Knowledge and Human Development Authority staff have been volunteering to work in poverty-stricken areas of three countries, in a philanthropic project that also shows orphans the value of schooling.

“The volunteer programme was established to provide colleagues in KHDA with a leadership development opportunity and to expose colleagues to less privileged areas in the world,” said Shadia Alhelo, a project manager with the KHDA.

“It started three years ago and we have visited three countries – Cambodia, Nepal and Indonesia.”

The past four trips have been to an orphanage in Banda Aceh, Indonesia, one of the areas worst hit by the tsunami almost 10 years ago.

Kinderhut was founded and is managed by an Indian family in Dubai and is home to about 125 children, many of whom lost their parents to the tsunami.
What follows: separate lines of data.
/-- MEM_CH_RETRAIN (R322). -/
def execMemChRetrain (p : Nat) (r : ChanTraining) (s : State) : Host.Outcome State Fault Refusal :=
  finish s (s.command (Reg.MEM_CH_CMD p) 2 fun s => s.onlyIn [.service] (Reg.MEM_CH_CMD p) fun s =>
    if s.memRuns then s.trainAll [{ r with chan := p }] else s)

/-- MEM_CH_RETIRE (R322). -/
def execMemChRetire (p : Nat) (s : State) : Host.Outcome State Fault Refusal :=
  finish s (s.command (Reg.MEM_CH_CMD p) 4 fun s => s.onlyIn [.service] (Reg.MEM_CH_CMD p) fun s =>
    if (s.chan p).state = .failed ∨ (s.chan p).state = .off then
      (s.modChan p fun c => { c with state := .retired }).withyChange 2 2 p 5
    else s.violation 4 (Reg.MEM_CH_CMD p) true)

/-- Recalibration of one channel (R302): the margins, and the fence cause MARGIN. -/
def State.recalChan (s : State) (m : ChanMargins) : State :=
  let p := m.chan
  let s := s.modChan p fun c => { c with eye := eyeWord m.readWidth m.writeWidth m.height (c.eye / 2 ^ 24) }
  if m.readWidth < s.minWidth ∨ m.writeWidth < s.minWidth ∨ m.height < s.minHeight then s.plannedCause p 0x06 else s

/-- The channels a recalibration takes: active and spare (R302). -/
def State.recals (s : State) (p : Nat) : Bool := decide (p < 64 ∧ ((s.chan p).state = .active ∨ (s.chan p).state = .spare))

/-- DRAM_RECAL_PERIODIC (R302). -/
def execDramRecalPeriodic (p : Nat) (m : ChanMargins) (s : State) : Host.Outcome State Fault Refusal :=
  finish s (if s.memRuns && s.bit Reg.MEM_CTRL 6 && s.recals p && !(s.chan p).panic then s.recalChan { m with chan := p } else s)

/-! Scrubbing (R307 to R310). -/

/-- Errors strike words of a beat. -/
def Dram.strike (d : Dram) (b : Nat) (flips : List WordFlip) : Dram :=
  { d with flips := flips.foldl (fun m f =>
      let n := 8 * b + f.index % 8
      let o := smGet (fun _ => (0, 0)) m n
      smPut (fun _ => (0, 0)) n (o.1 ^^^ f.data.toNat, o.2 ^^^ f.check.toNat) m) d.flips }

/-- The beat a scrub read serves: a replacement page in use stands for the page it replaces, a retired page's own cells hold
nothing. -/
def State.scrubTarget (s : State) (a : Nat) : Option Nat :=
  let page := a / 65536
  if s.regionAt a = .reserve then
    let first := (s.regions.find? fun r => r.type = .reserve).map (·.first)
    match s.rcr.live.pages.find? fun p => p.2 + first.getD 0 = page with
    | some p => some (65536 * p.1 + a % 65536)
    | none => some a
  else if s.rcr.live.pages.any fun p => p.1 = page then none
  else some a

/-- A word met by the scrubber (R308, R310). -/
def State.scrubWord (s : State) (n : Nat) : State :=
  let f := smGet (fun _ => (0, 0)) s.dram.flips n
  let sy := eccSyndrome (s.dram.marks.contains n) f.1 f.2
  match s.dram.wordClass n with
  | .clean => s
  | .marked => s
  | .ue =>
    let p := s.physOf n
    let s := ((s.ueFound n).eccLog 0x03 (s.regionCode n) 4 p sy (8 * n)).raise .eccUe
    let s := if s.regionAt (8 * n) = .reserve then
        let first := ((s.regions.find? fun r => r.type = .reserve).map (·.first)).getD 0
        let i := n / 8192 - first
        if s.rcr.live.badRepl.contains i then s
        else (s.withyChange 3 3 i 0).eccLog 0x0D 8 4 p sy (8 * n)
      else s.ueByRegion n
    s.burst p
  | _ =>
    let sticky := (s.dram.watchOf (s.dram.chanOfWord n)).any fun e => e.addr = n
    let s := s.ceFound n sy 4
    if sticky then s else s.writeBack n

/-- The scrub pointer has passed a beat (R309): the watched words in it that were not written back just now have a pass less
to go. -/
def State.passWatch (s : State) (l b : Nat) (before : List Watch) : State :=
  let w := (s.dram.watchOf l).filterMap fun e =>
    if e.addr / 8 = b ∧ before.contains e = true then
      (if e.left ≤ 1 then none else some { e with left := e.left - 1 })
    else some e
  { s with dram := { s.dram with watch := smPut (fun _ => []) l w s.dram.watch } }

/-- The pointer of a channel moves on by a beat; a wrap completes a pass (R307). -/
def State.advanceScrub (s : State) (l : Nat) : State :=
  let o := smGet (fun _ => 0) s.dram.scrub l + 64
  let d := s.dram
  if o < channelSpan d.order l then { s with dram := { d with scrub := smPut (fun _ => 0) l o d.scrub } }
  else { s with dram := { d with
      scrub := smPut (fun _ => 0) l 0 d.scrub,
      passes := smPut (fun _ => 0) l (smGet (fun _ => 0) d.passes l + 1) d.passes,
      passAt := smPut (fun _ => 0) l s.time d.passAt } }

/-- Scrub promotion (R307): logged at each promotion; it ends when the lag is zero. -/
def State.promoteScrub (s : State) (l : Nat) : State :=
  let lag := s.scrubLag l
  let panic := match s.chanOf l with | some p => (s.chan p).panic | none => false
  if s.dram.promoted.contains l then
    if lag = 0 then { s with dram := { s.dram with promoted := ssDel l s.dram.promoted } } else s
  else if !panic && decide (s.field Reg.ECC_SCRUB_CFG 15 8 * 60000 * msTu 1 < lag) then
    ({ s with dram := { s.dram with promoted := ssAdd l s.dram.promoted } } : State).eccLog 0x0C 0 4 ((s.chanOf l).getD 0xFF) 0 0
  else s

/-- The scrubber has a request on a channel (R307): scrubbing is on, and the pointer lies behind the schedule. -/
def State.scrubDue (s : State) (l : Nat) : Bool :=
  s.memRuns && s.bit Reg.ECC_CTRL 0 && (s.chanOf l).isSome
    && decide (smGet (fun _ => 0) s.dram.scrub l * s.scrubPeriod
        < (s.time - smGet (fun _ => 0) s.dram.passAt l) * channelSpan s.dram.order l)

/-- SCRUB_READ (R308). -/
def execScrubRead (l : Nat) (flips : List WordFlip) (t : Nat) (s0 : State) : Host.Outcome State Fault Refusal :=
  let s := s0.at_ t
  finish s0 (
    if !s.scrubDue l then s
    else
      let s := s.promoteScrub l
      let a := addrOfOffset s.dram.order l (smGet (fun _ => 0) s.dram.scrub l)
      let s := match s.scrubTarget a with
        | none => s
        | some a =>
          let b := a / 64
          let s : State := { s with dram := s.dram.strike b flips }
          let before := s.dram.watchOf l
          let s := ((List.range 8).map (8 * b + ·)).foldl (fun (s : State) n => s.scrubWord n) s
          s.passWatch l b before
      (s.advanceScrub l).promoteScrub l)

/-- DEMAND_READ_ERROR (R312): the word is struck, and the read meets it; a density entry met is rebuilt (R106). -/
def execDemandReadError (a : Nat) (cls : DramClass) (dx : Dword) (cx : Byte) (t : Nat) (s0 : State) :
    Host.Outcome State Fault Refusal :=
  let s := s0.at_ t
  finish s0 (
    if !s.memRuns || decide (localTop ≤ a) then s
    else
      let n := a / 8
      let s : State := { s with dram := s.dram.strike (n / 8) [{ index := n % 8, data := dx, check := cx }] }
      let ue := s.dram.wordClass n = .ue
      let s := s.touch cls (8 * n) 8
      if ue then
        let s := if cls = .pipe ∧ s.regionAt (8 * n) = .corrmap then s.corrmapUe n else s
        s.burst (s.physOf n)
      else s)

/-- WRITEBACK_QUEUE (R308): the oldest queued word of a channel; one that a write has mended meanwhile is left. -/
def execWritebackQueue (p : Nat) (s : State) : Host.Outcome State Fault Refusal :=
  finish s (
    if !s.memRuns then s
    else
      match s.dram.wbq.find? fun n => s.physOf n = p with
      | none => s
      | some n =>
        let s : State := { s with dram := { s.dram with wbq := s.dram.wbq.erase n } }
        match s.dram.wordClass n with
        | .clean => s
        | .marked => s
        | .ue => s
        | _ => s.writeBack n)

/-! Post-package repair (R318). -/

/-- PPR_GO (R318). -/
def execPprGo (v : Word) (s : State) : Host.Outcome State Fault Refusal :=
  finish s (s.command Reg.MEM_PPR_CMD v.toNat fun s =>
    if !v.getLsbD 0 then s
    else if s.dram.ppr.isSome then s.violation 4 Reg.MEM_PPR_CMD true
    else ({ s with dram := { s.dram with ppr := some (s.reg Reg.MEM_PPR_ADDR) } } : State).setReg Reg.MEM_PPR_STAT 1)

/-- PPR_DONE (R318): code 0 OK, 1 NO_RESOURCE, 2 VERIFY_FAIL. -/
def execPprDone (code : Nat) (s : State) : Host.Outcome State Fault Refusal :=
  finish s (
    match s.dram.ppr with
    | none => s
    | some row =>
      let s : State := { s with dram := { s.dram with ppr := none } }
      if code = 0 then (s.setReg Reg.MEM_PPR_STAT 2).withyChange 4 0 row 0
      else s.setReg Reg.MEM_PPR_STAT (3 + 16 * (code % 4)))

/-! The flip mask and the integrity log (R306, R323). -/

/-- ECC_FLIP_ARM (R306): ARM = 1 is honoured in SERVICE and DRYRUN. -/
def execEccFlipArm (v : Word) (s : State) : Host.Outcome State Fault Refusal :=
  finish s (s.command Reg.ECC_FLIP_CTRL v.toNat fun s =>
    if v.getLsbD 0 then s.onlyIn [.service, .dryrun] Reg.ECC_FLIP_CTRL fun s => s.setReg Reg.ECC_FLIP_CTRL v.toNat
    else s.setReg Reg.ECC_FLIP_CTRL v.toNat)

/-- ECC_LOG_POP (R323). -/
def execEccLogPop (v : Word) (s : State) : Host.Outcome State Fault Refusal :=
  finish s (s.command Reg.ECC_LOG_POP v.toNat fun s =>
    if v.getLsbD 0 then { s with dram := { s.dram with log := s.dram.log.tail } } else s)

end Sys2Proof.Machine
end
The volunteers live in the same space as the orphans and eat the same food.

“There is, of course, no air conditioner, there is no heater,” said Hanan Alfardan, a researcher at the KHDA who was one of the last batch to stay at Kinderhut.

“It’s not a resort, it’s an orphanage.

You stay in the orphanage, you live where they live, you see what they wear, you see the daily life. You see everything that they do and how they interact with each other.”

Ms Alfardan said the week-long experience was “very eye-opening”.

“It changed our perspective,” she said. “I was really satisfied when I came back here because here, alhamdulillah, we have everything.

“Sometimes you take things for granted, you don’t appreciate life, but when you go there and come back you think, ‘I’m really lucky to be here in a safe country where I can find everything’.”

The partnership between KHDA and the orphanage began after one of the authority’s workers visited the children with his family – and donated a library.

Inspired by their colleague’s generosity, other employees followed suit and began visiting in groups of five.

Each visit builds on the work of the previous group, said Ms Alfardan, 28, who visited Kinderhut in August.

“The plan is to have a more sustainable project where we can have impact on these orphans.”

Her group of volunteers worked on sprucing up the library, and donated books, games and a television. They also donated first-aid kits and taught the staff how to use the medical supplies.

Although there was a bit of a language barrier, Ms Alfardan said the group found other ways to convey their messages.

“Sometimes you don’t need really a language to communicate,” she said. “The love is enough.”

Dr Rajini Abdulgafoor, the Indian dentist who started the orphanage in 2005 with the help of her doctor husband and support from friends, said KHDA’s volunteer work had helped to awaken children’s desire to learn.

“They are able to bring in that dream in the kids, that ‘we have to learn’,” said Dr Abdulgafoor. “Another positive point is the kids started seeing so many different nationalities and the only language volunteers used to talk to them was English.

“So before that, we had set up classes and everything and it was not working so well. But now they are self-motivated. They wanted to converse with these people, with the volunteers.

“Now all of them want to learn English.”

Ms Alfardan said the next batch of volunteers would focus on the children’s language skills.

“There is a plan to teach the older kids English because then they teach the younger kids English,” said Ms Alfardan. “At the end of the day, they want them to be independent.

“After they finish schooling, they have to go to university and they have options even from some sponsors to go to India and study in their universities as well.

“But because their English is weak, it’s a challenge. Now they want to have better English.”